-- ==== Sys2Proof/Tests/Slice0.lean ====
section
/-! SUPPORT. Tests: ill-formed terms that the checks refuse, bytes written out from the spec's encodings, single steps
against the worked examples of 95_test_vectors.md and R158, and for every statement with hypotheses a state and operands
that meet them. -/

namespace Sys2Proof.Tests

open Sys2Proof.Machine

set_option Elab.async false

/-! ### The test setting of 95_test_vectors.md L0 -/

/-- The parameters of L0; the inner system byte of an ephemeris frame, which L0 leaves open, is taken at index 2. -/
def testParams : Params := { defaultParams with
  satTable := some [⟨.gps, 1, 32, 1⟩, ⟨.glonass, 1, 27, 33⟩, ⟨.sbas, 120, 158, 60⟩]
  snrTable := List.range 256
  weekCycle := some 2
  signalTable := defaultSignals ++ [⟨0x08#8, .gps, 0, ⟨.l1p, .precise⟩⟩]
  ephInner := some ⟨2, 0x01#8, 0x02#8⟩ }

/-- The state after RESET with those parameters. -/
def fresh : State := { State.reset with par := testParams }

/-- A partial frame of type `ty`: `count` bytes stored, of which the first two matter. -/
def partialFrame (ty : Byte) (count : Nat) (toggle : Bool) : State :=
  { fresh with buf := [(0, 0x10#8), (1, ty)], count := count, toggle := toggle }

/-- A completed frame in the buffer. -/
def framed (bytes : List Byte) : State :=
  { fresh with buf := (List.range bytes.length).zip bytes, len := bytes.length, toggle := true }

/-- Raw-observation header fields of L0: week 272 (week 2320), `gpsutc` 18000.0, the unused fields zero. -/
def week272 : List Byte := [0x10#8, 0x01#8]
def week4096 : List Byte := [0x00#8, 0x10#8]
def gpsutc18000 : List Byte := [0#8, 0#8, 0#8, 0#8, 0x00#8, 0x94#8, 0xD1#8, 0x40#8]
/-- R8 345600003.0 -/
def tow345600003 : List Byte := [0x00#8, 0x00#8, 0x00#8, 0x03#8, 0x70#8, 0x99#8, 0xB4#8, 0x41#8]
/-- R8 +∞ -/
def towInfinite : List Byte := [0#8, 0#8, 0#8, 0#8, 0#8, 0#8, 0xF0#8, 0x7F#8]

/-- A completed raw-observation frame. -/
def rawFrame (tow week : List Byte) (recs : List Byte) : State :=
  framed ([0x10#8, 0xF5#8] ++ tow ++ week ++ gpsutc18000 ++ List.replicate 9 0#8 ++ recs ++ [0x10#8, 0x03#8])

/-- `Rec(sig, prn, 0, 45, 1.2e8, 70.0, −1234.5, flag)` of L0. -/
def record (sig prn flag : Byte) : List Byte :=
  [sig, prn, 0x00#8, 0x2D#8, 0x00#8, 0x00#8, 0x00#8, 0x00#8, 0x38#8, 0x9C#8, 0x9C#8, 0x41#8] ++
  [0x00#8, 0x00#8, 0x00#8, 0x00#8, 0x00#8, 0x80#8, 0x51#8, 0x40#8] ++
  [0x00#8, 0x00#8, 0x00#8, 0x00#8, 0x00#8, 0x4A#8, 0x93#8, 0xC0#8] ++ [flag, 0x00#8]

/-- The same record as its fields. -/
def recordOf (sig prn flag : Byte) : RawRecord :=
  ⟨sig, prn, 0, 0x2D#8, 0x419C9C3800000000#64, 0x4051800000000000#64, 0xC0934A0000000000#64, flag⟩

/-- The header `rawFrame` of time of week 345600003.0 ms and week 272 holds. -/
def header272 : RawHeader := ⟨0x41B4997003000000#64, 272#16, 0x40D1940000000000#64⟩

/-- Its epoch (V-RO-2): `frac` is 3.0 ms and `t` is 1403481618 s. -/
def epoch2320 : Epoch := ⟨1403481618, .fin false 3, .fin false 0⟩

/-- The parameters with the three layouts that may read past a short frame at `n` bytes. -/
def shortLayouts (n : Nat) : Params := { testParams with attachedReach := ⟨some n, some n, some n⟩ }

/-- What an outcome says of its next state. -/
def nextHas (r : Result) (p : State → Bool) : Bool :=
  match r with
  | .next t => p t
  | .fault _ => false
  | .refused _ => false

/-- The fault of an outcome. -/
def faultOf (r : Result) : Option Fault :=
  match r with
  | .fault f => some f
  | .next _ => none
  | .refused _ => none

/-- The refusal of an outcome. -/
def refusalOf (r : Result) : Option Refusal :=
  match r with
  | .refused f => some f
  | .next _ => none
  | .fault _ => none

/-! ### Well-formedness: one ill-formed term for each check (R7, R100) -/

theorem test_wf_default_params_ok : defaultParams.ok = true := by decide
theorem test_wf_repeated_type_byte : { defaultParams with typeAlm := 0xF5#8 }.ok = false := by decide
theorem test_wf_sync_equals_end : { defaultParams with endMark := 0x10#8 }.ok = false := by decide
theorem test_wf_max_frame_30 : { defaultParams with maxFrame := 30 }.ok = false := by decide
theorem test_wf_zero_search_limit : { defaultParams with syncSearchLimit := 0 }.ok = false := by decide
theorem test_wf_zero_obs_sats : { defaultParams with maxObsSats := 0 }.ok = false := by decide
theorem test_wf_header_fields : ({ defaultLayout with tow := 1 }.ok || { defaultLayout with tow := 22 }.ok ||
    { defaultLayout with week := 1 }.ok || { defaultLayout with week := 28 }.ok ||
    { defaultLayout with gpsutc := 1 }.ok || { defaultLayout with gpsutc := 22 }.ok) = false := by decide
theorem test_wf_record_fields : ({ defaultLayout with sig := 30 }.ok || { defaultLayout with prn := 30 }.ok ||
    { defaultLayout with chan := 30 }.ok || { defaultLayout with snr := 30 }.ok ||
    { defaultLayout with phase := 23 }.ok || { defaultLayout with range := 23 }.ok ||
    { defaultLayout with dopp := 23 }.ok || { defaultLayout with flag := 30 }.ok) = false := by decide
theorem test_wf_idle_other_sync : Instr.wellFormed defaultParams (.idleOther 0x10#8) = false := by decide
theorem test_wf_hdr_type_marks : (Instr.wellFormed defaultParams (.hdrType 0x10#8) ||
    Instr.wellFormed defaultParams (.hdrType 0x03#8)) = false := by decide
theorem test_wf_acc_other_marks : (Instr.wellFormed defaultParams (.accOther 0x10#8) ||
    Instr.wellFormed defaultParams (.accOther 0x03#8)) = false := by decide

/-! ### Decoding: bytes written out from the spec's encodings (R100, R104, R109, R116) -/

theorem test_decode_idle : decodeByte fresh.ctx 0x10#8 = .idleSync ∧ decodeByte fresh.ctx 0x55#8 = .idleOther 0x55#8 := by
  decide
theorem test_decode_header : decodeByte ⟨testParams, 1, false⟩ 0x10#8 = .hdrNoiseSync ∧
    decodeByte ⟨testParams, 1, false⟩ 0x03#8 = .hdrNoiseEnd ∧
    decodeByte ⟨testParams, 1, false⟩ 0x88#8 = .hdrType 0x88#8 := by decide
theorem test_decode_accumulating : decodeByte ⟨testParams, 2, false⟩ 0x10#8 = .accSync ∧
    decodeByte ⟨testParams, 3, true⟩ 0x03#8 = .accEndToggle1 ∧
    decodeByte ⟨testParams, 2, false⟩ 0x03#8 = .accEndToggle0 ∧
    decodeByte ⟨testParams, 2, false⟩ 0x00#8 = .accOther 0x00#8 := by decide
/-- R151, R152: at `count` 4095 a byte that is stored overflows, `END` with an odd toggle completes, and a `SYNC` that
is dropped does neither. -/
theorem test_decode_last_index : decodeByte ⟨testParams, 4095, false⟩ 0x41#8 = .accOverflow 0x41#8 ∧
    decodeByte ⟨testParams, 4095, false⟩ 0x10#8 = .accOverflow 0x10#8 ∧
    decodeByte ⟨testParams, 4095, false⟩ 0x03#8 = .accOverflow 0x03#8 ∧
    decodeByte ⟨testParams, 4095, true⟩ 0x03#8 = .accEndToggle1 ∧
    decodeByte ⟨testParams, 4095, true⟩ 0x10#8 = .accSync := by decide
/-- R104: the default type bytes. -/
theorem test_decode_type_bytes : [0xF5#8, 0xF7#8, 0xE5#8, 0x4A#8, 0x4B#8, 0x88#8, 0x41#8].map (frameKind testParams) =
    [.raw, .eph, .bit, .iono, .utc, .pvt, .unrecognised] := by decide
/-- R109, R110: the default signal rows; an unmapped code is `UNDEF`. -/
theorem test_decode_signals : (signalOf defaultParams 0x01#8).map (·.sys) = some .glonass ∧
    (signalOf defaultParams 0x02#8).map (·.sys) = some .gps ∧ (signalOf defaultParams 0x04#8).map (·.sys) = some .sbas ∧
    signalOf defaultParams 0x77#8 = none := by decide
theorem test_decode_rejects : decode fresh.ctx [] = .error .noByte ∧
    decode ⟨{ testParams with maxFrame := 30 }, 0, false⟩ [0x10#8] = .error .badParameters := ⟨rfl, by decide⟩
theorem test_decode_table_word : decodeTableWord 8 0x10 = some (.byteIn 0x10#8) ∧ decodeTableWord 8 256 = none := by
  decide
/-- L1-1: the wire form of the payload `10 03`. -/
theorem test_encode_frame : frame testParams 0x41#8 [0x10#8, 0x03#8] =
    [0x10#8, 0x41#8, 0x10#8, 0x10#8, 0x03#8, 0x10#8, 0x03#8] := by decide
/-- R112: the SBAS bias. -/
theorem test_sbas_prn : prnOf testParams .sbas 39#8 = 159 ∧ prnOf testParams .gps 39#8 = 39 ∧
    prnOf { testParams with sbasPrnBias := -40 } .sbas 39#8 = -1 := by decide

/-! ### Single steps (R158, 95_test_vectors.md) -/

theorem test_step_first_instruction :
    step (State.reset.withFetchWord 8 0x10) = exec (.byteIn 0x10#8) State.reset := by rfl
theorem test_step_idle_input : step fresh = .next fresh := by rfl
theorem test_step_bad_parameters : step { fresh with par := { testParams with maxFrame := 30 } } =
    .refused .badParameters := by rfl
/-- R158: `41 10` from Idle ends in Header with `buf[0]` = 10. -/
theorem test_byte_in_starts_frame : nextHas (exec (.byteIn 0x10#8) fresh)
    (fun t => t.count = 1 && t.buf = [(0, 0x10#8)] && t.out = answered .noMessage) = true := by decide +kernel
/-- R158: in Header a `SYNC` is noise. -/
theorem test_byte_in_header_noise : nextHas (exec (.byteIn 0x10#8) (partialFrame 0x41#8 1 false))
    (fun t => t.count = 0 && !t.toggle && t.out = answered .noMessage) = true := by decide +kernel
/-- R158: Accumulating, `count` = 4095, `41` gives −1 and Idle. -/
theorem test_byte_in_overflow : nextHas (exec (.byteIn 0x41#8) (partialFrame 0x41#8 4095 false))
    (fun t => t.count = 0 && !t.toggle && t.len = 0 && t.out.status.map Status.code = some (-1)) = true := by
  decide +kernel
/-- R158: Accumulating, `count` = 4095, `toggle` = 1, `03` completes with `len` = 4096 (type 0x41: status 0). -/
theorem test_byte_in_exact_fit : nextHas (exec (.byteIn 0x03#8) (partialFrame 0x41#8 4095 true))
    (fun t => t.count = 0 && t.toggle && t.len = 4096 && t.out = answeredFrame .noMessage 0x41#8 4096) = true := by
  decide +kernel
/-- V-BI-7: the second lone `SYNC` clears the toggle and is dropped. -/
theorem test_acc_sync_drops_even : nextHas (exec .accSync (partialFrame 0x41#8 5 true))
    (fun t => t.count = 5 && !t.toggle) = true := by decide +kernel
/-- V-BI-8: `10 F5 10 03` is a raw-observation frame of length 4: −1. -/
theorem test_raw_format_error : nextHas (exec .accEndToggle1 (partialFrame 0xF5#8 3 true))
    (fun t => t.len = 4 && t.out.status.map Status.code = some (-1)) = true := by decide +kernel
/-- V-FS-2, V-FS-3: end of input keeps the partial frame, or drops it. -/
theorem test_file_step_end_of_input : nextHas (exec (.fileStep [0x10#8, 0xF5#8]) fresh)
      (fun t => t.count = 2 && t.out = ⟨some .endOfInput, none, some []⟩) = true ∧
    nextHas (exec (.fileStep [0x10#8, 0xF5#8]) { fresh with par := { testParams with eofDiscardsPartial := true } })
      (fun t => t.count = 0 && t.out.status.map Status.code = some (-2)) = true := by decide +kernel
/-- V-FS-6: one frame, 5 bytes consumed, the next frame left in the source. -/
theorem test_file_step_one_frame :
    nextHas (exec (.fileStep [0x41#8, 0x10#8, 0x41#8, 0x10#8, 0x03#8, 0x10#8, 0x41#8, 0x10#8, 0x03#8]) fresh)
      (fun t => t.count = 0 && t.len = 4 &&
        t.out = ⟨some .noMessage, some (0x41#8, 4), some [0x10#8, 0x41#8, 0x10#8, 0x03#8]⟩) = true := by decide +kernel
/-- A row no byte selects there is not run. -/
theorem test_row_not_selected : refusalOf (exec .accSync fresh) = some .rowNotSelected ∧
    refusalOf (exec .raw (framed [0x10#8, 0x41#8, 0x10#8, 0x03#8])) = some .rowNotSelected := by decide +kernel
/-- V-DI-1: an unrecognised frame. -/
theorem test_unrecognised : nextHas (exec .unrecognised (framed [0x10#8, 0x41#8, 0x10#8, 0x03#8]))
    (fun t => t.out = answeredFrame .noMessage 0x41#8 4) = true := by decide +kernel
/-- R218: the status byte 0x90 says previous fix used and differential used, 0x4C the other three. -/
theorem test_pvt_flags : pvtFlags 0x90#8 = ⟨true, false, true, false, false⟩ ∧
    pvtFlags 0x4C#8 = ⟨false, true, false, true, true⟩ := by decide
/-- R215, R308, A22: a malformed frame with a decoded sub-block gives −1 or 3; without one, −1; a good frame without one, 0. -/
theorem test_bit_status (a : AttachedAnswer) :
    bitStatus { a with bad := true, sbasDecoded := true, pickError := true } = .error ∧
    bitStatus { a with bad := true, sbasDecoded := true, pickError := false } = .sbas ∧
    bitStatus { a with bad := true, sbasDecoded := false } = .error ∧
    bitStatus { a with bad := false, sbasDecoded := false } = .noMessage := by simp [bitStatus]
/-- R87, R315, C10: a UTC layout of 6 bytes reads past a frame of 5; one of 5 does not. -/
theorem test_attached_reads_beyond :
    faultOf (exec .utc { framed [0x10#8, 0x4B#8, 0x00#8, 0x10#8, 0x03#8] with par := shortLayouts 6 }) =
      some .unwrittenBufferRead ∧
    (∃ t, exec .utc { framed [0x10#8, 0x4B#8, 0x00#8, 0x10#8, 0x03#8] with par := shortLayouts 5 } = .next t) :=
  ⟨by decide +kernel, _, rfl⟩
/-- R213, R214: without an epoch nothing is applied. -/
theorem test_ephemeris_without_epoch (a : AttachedAnswer) : ephGpsStatus none true a ≠ .ephemeris ∧
    ephGloStatus none a ≠ .ephemeris := by
  constructor
  · rcases ephGpsStatus_cases none true a with h | h | h <;> simp_all
  · rcases ephGloStatus_cases none a with h | h | h <;> simp_all
/-- V-RS-1: RESET from a state with everything set. -/
theorem test_reset : nextHas (exec .reset { rawFrame tow345600003 week272 [] with
      count := 3, lastEpoch := some 5, halfc := [(48, 8#8)], optAcceptAll := true, optTadj := 1#64 })
    (fun t => t = { fresh with out := Output.none }) = true := by decide +kernel
/-- V-RS: CONFIGURE takes any pattern, a NaN included. -/
theorem test_configure : nextHas (exec (.configure true 0x7FF8000000000000#64) fresh)
    (fun t => t.optAcceptAll && t.optTadj = 0x7FF8000000000000#64) = true := by decide +kernel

__Task directions__.
All lines above that include the word "completed" must be copied into the answer.

__Output for this task__.
/-- A completed frame in the buffer. -/
/-- A completed raw-observation frame. -/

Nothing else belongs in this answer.